Among the records, find the lines that hold the string "isPeer" and return them.

Content starts

-- ==== Sys2Proof/Machine/Views.lean ====
section
/-! DEFINITION. The view engine and the VIEW words (07_views R183 to R204; 15_isa_engines R389; 22_faults_memory R439 to R441;
23_faults_system R466). -/

namespace Sys2Proof.Machine

/-! ### Masters and tags -/

/-- A master replaced in its engine. -/
def State.setMaster (s : State) (m : Master) : State :=
  let p := m.mid / 256 % 8
  let y := s.pylon p
  s.setPylon p { y with masters := y.masters.map fun k => if k.mid = m.mid then m else k }
/-- A view replaced in its master. -/
def Master.setView (m : Master) (w : View) : Master := { m with views := m.views.map fun v => if v.num = w.num then w else v }
/-- Is a view's shard in a peer module at an address (R186)? -/
def isFar (va : Nat) : Bool := decide (bits va 63 60 = 8)
/-- The tag of a view for master block b: at its home, or as the engine last wrote it to a peer module (R195). -/
def State.tagOf (s : State) (m : Master) (w : View) (b : Nat) : Nat :=
  let (bi, bj) := w.ofMaster m b
  if isFar (w.tagAt m bi bj) then Tab.get w.farTags b 0
  else (w.paOf (w.tagAt m bi bj)).elim 0 fun k => s.rdMem k 8
/-- Write the tag of view num of master mid for block b; reads that wait on a tag look again (R195, R196). A peer's tag is what its
module has acknowledged, or FAULTED. -/
def State.putTag (s : State) (mid num b v : Nat) : State :=
  match s.master mid with
  | none => s
  | some m => match m.views.find? (·.num == num) with
    | none => s
    | some w =>
      let (bi, bj) := w.ofMaster m b
      if isFar (w.tagAt m bi bj) then s.setMaster (m.setView { w with farTags := Tab.set w.farTags b v })
      else match w.paOf (w.tagAt m bi bj) with
        | none => s
        | some k => (s.wrPlain k 8 v 255 none).viewWake
/-- Does a peer acknowledge the stores of the engine to its memory (R186, R234)? Whether and when it does is the peer's to say; here
it is free. -/
def State.peerTakes (s : State) (va : Nat) : State × Bool :=
  if isFar va then ({ s with free := s.free + 1 }, s.carried (peerOf va) && Config.outcome s.free % 2 == 0) else (s, true)
/-- Cycles until it does. -/
def State.peerTime (s : State) (va : Nat) : Nat := if isFar va then Config.outcome s.free else 0
/-- Mark blocks of a master dirty; of each that was clean the engine has notice 130 cycles later (R191, R466). -/
def State.markDirty (s : State) (mid : Nat) (bs : List Nat) : State :=
  match s.master mid with
  | none => s
  | some m =>
    let new := bs.filter fun b => !m.dirty.contains b
    new.foldl (fun s b => s.after 130 .dirtyNotice { ns := [mid, b] }) (s.setMaster { m with dirty := m.dirty ++ new })

/-! ### Refresh (R192 to R194, R203, R204, R439) -/

/-- Cycles that the engine's share of the channels takes to move bytes (R204): 102.4 GB/s × VSH / 256 for each home. -/
def State.shareTime (s : State) (ps : List (Nat × Nat)) : Nat :=
  let rate := 8 * max 1 (s.ctl 117440528)
  let of (h : Nat) := (ps.filter fun p => homeOf p.1 == h).foldl (fun n p => n + p.2) 0
  ps.foldl (fun t p => max t ((21 * of (homeOf p.1) + rate - 1) / rate)) 1
/-- The value of element (r, c) of a view's block, from the bytes of its master block (R188). -/
def viewElem (m : Master) (w : View) (data r c : Nat) : Val :=
  (slotOf (fun _ => 0) m.slot).decode (lane data (8 * m.ms) (if w.lay = 1 then c * 128 + r else r * 128 + c))
/-- Row r of a view's block. -/
def viewRowVals (m : Master) (w : View) (data r : Nat) : List Val := (upFrom 0 128).map (viewElem m w data r)
/-- The scale codes of a view's block in their order (R188, R194): by strip, one, or by 32 elements. -/
def viewScales (m : Master) (w : View) (data : Nat) : List Nat :=
  match slotOf (fun k => w.fd.getD k 0) w.slot with
  | .narrow f =>
    let row (r : Nat) := viewRowVals m w data r
    match w.geo with
    | 0 => (upFrom 0 128).map fun r => scaleCode f (row r)
    | 1 => [scaleCode f ((upFrom 0 128).flatMap row)]
    | _ => (upFrom 0 128).flatMap fun r => (upFrom 0 4).map fun g => scaleCode f (((row r).drop (32 * g)).take 32)
  | _ => []
/-- The codes of row r of a view's block (R194): R42 under the scales, or R34 with rne. -/
def viewRowCodes (m : Master) (w : View) (data : Nat) (scales : List Nat) (r : Nat) : List Nat :=
  let sc (c : Nat) := scales.getD (if w.geo = 0 then r else if w.geo = 1 then 0 else 4 * r + c / 32) 127
  let k := slotOf (fun k => w.fd.getD k 0) w.slot
  ((viewRowVals m w data r).zip (upFrom 0 128)).map fun e =>
    match k with
    | .narrow f => (quantise f (sc e.2) e.1).1
    | k => (k.round .rne e.1).1
/-- The element rows of a view's block: address, bytes, contents. -/
def viewRows (m : Master) (w : View) (b data : Nat) : List (Nat × Nat × Nat) :=
  let (bi, bj) := w.ofMaster m b
  let sc := viewScales m w data
  (upFrom 0 128).map fun r =>
    (w.elem m bi bj r 0, w.bytes 128, packCodes (fun k => w.fd.getD k 0) w.slot (viewRowCodes m w data sc r))
/-- The scales of a view's block likewise. -/
def viewScaleBytes (m : Master) (w : View) (b data : Nat) : List (Nat × Nat × Nat) :=
  let (bi, bj) := w.ofMaster m b
  if w.scaled then [(w.scaleAt m bi bj, w.scaleBytes, ofLanes 8 (viewScales m w data))] else []

/-- The pieces that ranges of a view's memory occupy, or the DETAIL of R439. -/
def State.viewPieces (s : State) (asid : Nat) : List (Nat × Nat × Nat) → Except Nat (State × List (List (Nat × Nat)))
  | [] => .ok (s, [])
  | (va, n, _) :: rest => do
    let (s, ps) ← (s.engPieces ⟨⟨.service, 0, 0, 0⟩, 0⟩ asid va n true [0, 8]).mapError fun | .perm => 2 | .hole => 3 | _ => 1
    let (s, qs) ← State.viewPieces s asid rest
    pure (s, ps :: qs)
/-- Write ranges of a view's memory, or the DETAIL of R439: 4 poison that a write does not cover, 5 a peer that does not
acknowledge, which is the peer's to say. A refresh is no write that counts for a master (R190). -/
def State.viewWrite (s : State) (asid : Nat) (l : List (Nat × Nat × Nat)) : Except Nat State := do
  let (s, qs) ← s.viewPieces asid l
  let all := qs.flatMap id
  if all.any fun p => !isPeer p.1 && s.poisonLeft p.1 p.2 then throw 4
  let (s, ok) := match all.find? fun p => isPeer p.1 with
    | some p => s.peerTakes p.1
    | none => (s, true)
  if !ok then throw 5
  let put (r : State × Nat) (p : Nat × Nat) : State × Nat :=
    (if isPeer p.1 then r.1 else r.1.wrPlain p.1 p.2 (r.2 % 256 ^ p.2) (2 ^ p.2 - 1) none, r.2 / 256 ^ p.2)
  pure ((qs.zip l).foldl (fun s e => (e.1.foldl put (s, e.2.2.2)).1) s)

/-- The master that the engine of pylon p serves next, and its block (R192). -/
def State.nextRefresh (s : State) (p : Nat) : Option (Nat × Nat) :=
  let y := s.pylon p
  let due (m : Master) := m.dirty.filter m.noticed.contains
  let able := y.masters.filter fun m => m.live && !(due m).isEmpty && m.views.any (·.live)
  let least (l : List Master) := l.foldl (fun b m => match b with
    | none => some m
    | some k => if m.mid < k.mid then some m else some k) none
  ((least (able.filter fun m => decide (y.nextMid ≤ m.mid))).orElse fun _ => least able).map fun m =>
    (m.mid, (due m).foldl min ((due m).headD 0))
/-- Is the engine of pylon p at work on a refresh? -/
def State.refreshing (s : State) (p : Nat) : Bool := s.agenda.any fun e => e.2.1 == .viewBlockRefresh && e.2.2.ns.headD 0 == p
/-- Clear dirty and take the stamp, in one access at the stamp home (R193). -/
def State.takeDirty (s : State) (m : Master) (b : Nat) : State :=
  s.setMaster { m with dirty := m.dirty.filter (· != b), noticed := m.noticed.filter (· != b) }
/-- The homes of a block hold new writes to it (R193). -/
def State.holdBlock (s : State) (mid b : Nat) : State :=
  match s.master mid with
  | some m => s.setMaster { m with hold := some b }
  | none => s
/-- The bytes of a master block, and a poisoned unit of them. -/
def State.masterBytes (s : State) (m : Master) (b : Nat) : Nat × Option Nat :=
  let g := m.granules b
  (g.foldr (fun p v => s.rdMem p.1 p.2 + 256 ^ p.2 * v) 0, s.poisonIn g)
/-- The refresh of one view block fails (R439): its tag, the view fault log, and on to the next view. -/
def State.refreshFail (s : State) (m : Master) (w : View) (b det : Nat) : State :=
  let t := s.tagOf m w b
  let t := t - (if bit t 24 then 16777216 else 0) + (if bit t 23 then 0 else 8388608)
  let (bi, bj) := w.ofMaster m b
  (s.putTag m.mid w.num b t).faultLog (m.mid / 256) 38 det true (homeOf (m.blockPa b)) (viewVal m.mid w.num (bi * w.nbc m + bj)) (m.stamp b)

/-- The engine's store of a tag: one that a peer does not acknowledge makes the block FAULTED (R189, R439). -/
def State.storeTag (s : State) (m : Master) (w : View) (b v : Nat) : State × Bool :=
  let (bi, bj) := w.ofMaster m b
  let (s, ok) := s.peerTakes (w.tagAt m bi bj)
  if ok then (s.putTag m.mid w.num b v, true) else (s.refreshFail m w b 5, false)
/-- DIRTY_NOTICE (R191, R466): the engine of the master's pylon knows of a dirty block, and begins unless it is at work. -/
def execDirtyNotice (s : State) : Host.Outcome State Fault Refusal :=
  match s.master (s.n 0) with
  | none => done s
  | some m =>
    let b := s.n 1
    let p := m.mid / 256 % 8
    let s := if m.dirty.contains b && !m.noticed.contains b then s.setMaster { m with noticed := m.noticed ++ [b] } else s
    done (if s.refreshing p then s else s.after 0 .viewBlockRefresh { ns := [p] })

/-- A phase of a refresh after the pick, of a master that exists: 1 the stamp is taken, 2 the read of the block ends, and is
taken again when the stamp has moved; for the fifth read the homes hold new writes, which proceed at its end; 3 the next view: it is
skipped, or its tag made busy; 4 its elements, 5 its scales, 6 its tag are written. -/
def State.refreshPhase (s : State) (m : Master) : State :=
  let p := s.n 0
  let b := s.n 3
  let st := s.n 4
  let k := s.n 5
  let data := s.n 6
  let views := s.arg.ns.drop 7
  let go (s : State) (n phase st k data : Nat) (vs : List Nat) : State := s.after n .viewBlockRefresh (viewStep p phase m.mid b st k data vs)
  let read := 260 + s.shareTime (m.granules b)
  let next (s : State) := go s 0 3 st k data (views.drop 1)
  match s.n 1 with
  | 1 => go (s.takeDirty m b) read 2 (m.stamp b) 0 0 []
  | 2 =>
    let live := (m.views.filter (·.live)).map (·.num)
    let (d, bad) := s.masterBytes m b
    let poison := if bad.isSome then 1 else 0
    let s := bad.elim s s.countPoison
    if m.stamp b = st ∨ k = 4 then go (s.letWrites m.mid) 130 3 st poison d live
    else
      let s := s.takeDirty m b
      go (if k = 3 then s.holdBlock m.mid b else s) read 2 (m.stamp b) (k + 1) 0 []
  | _ =>
    match views with
    | [] => s.after 0 .viewBlockRefresh { ns := [p] }
    | n :: _ =>
      match m.view n with
      | none => next s
      | some w =>
        let (bi, bj) := w.ofMaster m b
        let t := s.tagOf m w b
        let fail (s : State) (det : Nat) := next (s.refreshFail m w b det)
        match s.n 1 with
        | 3 =>
          if bit t 22 && !bit t 23 && bits t 63 32 == st then next s
          else if k = 1 then fail s 6
          else match (w.paOf (w.tagAt m bi bj)).bind fun q => s.poisoned q 8 with
          | some u => fail (s.countPoison u) 4
          | none => match s.viewPieces w.asid (viewRows m w b data ++ viewScaleBytes m w b data) with
            | .error det => fail s det
            | .ok (s, qs) => match s.storeTag m w b (t ||| 16777216) with
              | (s, true) => go s (s.shareTime ((qs.take 128).flatMap id) + s.peerTime (w.elem m bi bj 0 0)) 4 st k data views
              | (s, false) => next s
        | 4 => match s.viewWrite w.asid (viewRows m w b data) with
          | .error det => fail s det
          | .ok s => go s (s.shareTime ((w.paOf (w.scaleAt m bi bj)).elim [] fun q => [(q, w.scaleBytes)]) + s.peerTime (w.scaleAt m bi bj)) 5
              st k data views
        | 5 => match s.viewWrite w.asid (viewScaleBytes m w b data) with
          | .error det => fail s det
          | .ok s => go s 1 6 st k data views
        | _ => next (s.storeTag m w b (tagWord st false false true w.pol n m.mid)).1

/-- VIEW_BLOCK_REFRESH (R192, R193): the engine of pylon p picks a dirty block, or takes the next phase of its refresh;
its accesses are ordered with those of others (R399). -/
def execViewBlockRefresh (s : State) : Host.Outcome State Fault Refusal :=
  let p := s.n 0
  if s.n 1 = 0 then
    match s.nextRefresh p with
    | none => done s
    | some (mid, b) =>
      done ((s.setPylon p { s.pylon p with nextMid := mid + 1 }).after 130 .viewBlockRefresh (viewStep p 1 mid b 0 0 0 []))
  else match s.master (s.n 2) with
    | some m =>
      let ks := s.viewKeys s.arg
      if ks.any fun k => s.yields (viewAgent p) k none then done (s.after 0 .viewBlockRefresh s.arg)
      else done ((ks.foldl (fun s k => s.arbitrate (viewAgent p) k none) s).refreshPhase m)
    | none => done (s.after 0 .viewBlockRefresh { ns := [p] })
/-- Is a refresh of a view in flight: from its busy tag to its last (R202)? -/
def State.viewInFlight (s : State) (mid num : Nat) : Bool :=
  s.agenda.any fun e => e.2.1 == .viewBlockRefresh && decide (4 ≤ e.2.2.ns.getD 1 0) && e.2.2.ns.getD 2 0 == mid && e.2.2.ns.getD 7 8 == num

Content ends

(Answer for this exercise)
  if all.any fun p => !isPeer p.1 && s.poisonLeft p.1 p.2 then throw 4
  let (s, ok) := match all.find? fun p => isPeer p.1 with
    (if isPeer p.1 then r.1 else r.1.wrPlain p.1 p.2 (r.2 % 256 ^ p.2) (2 ^ p.2 - 1) none, r.2 / 256 ^ p.2)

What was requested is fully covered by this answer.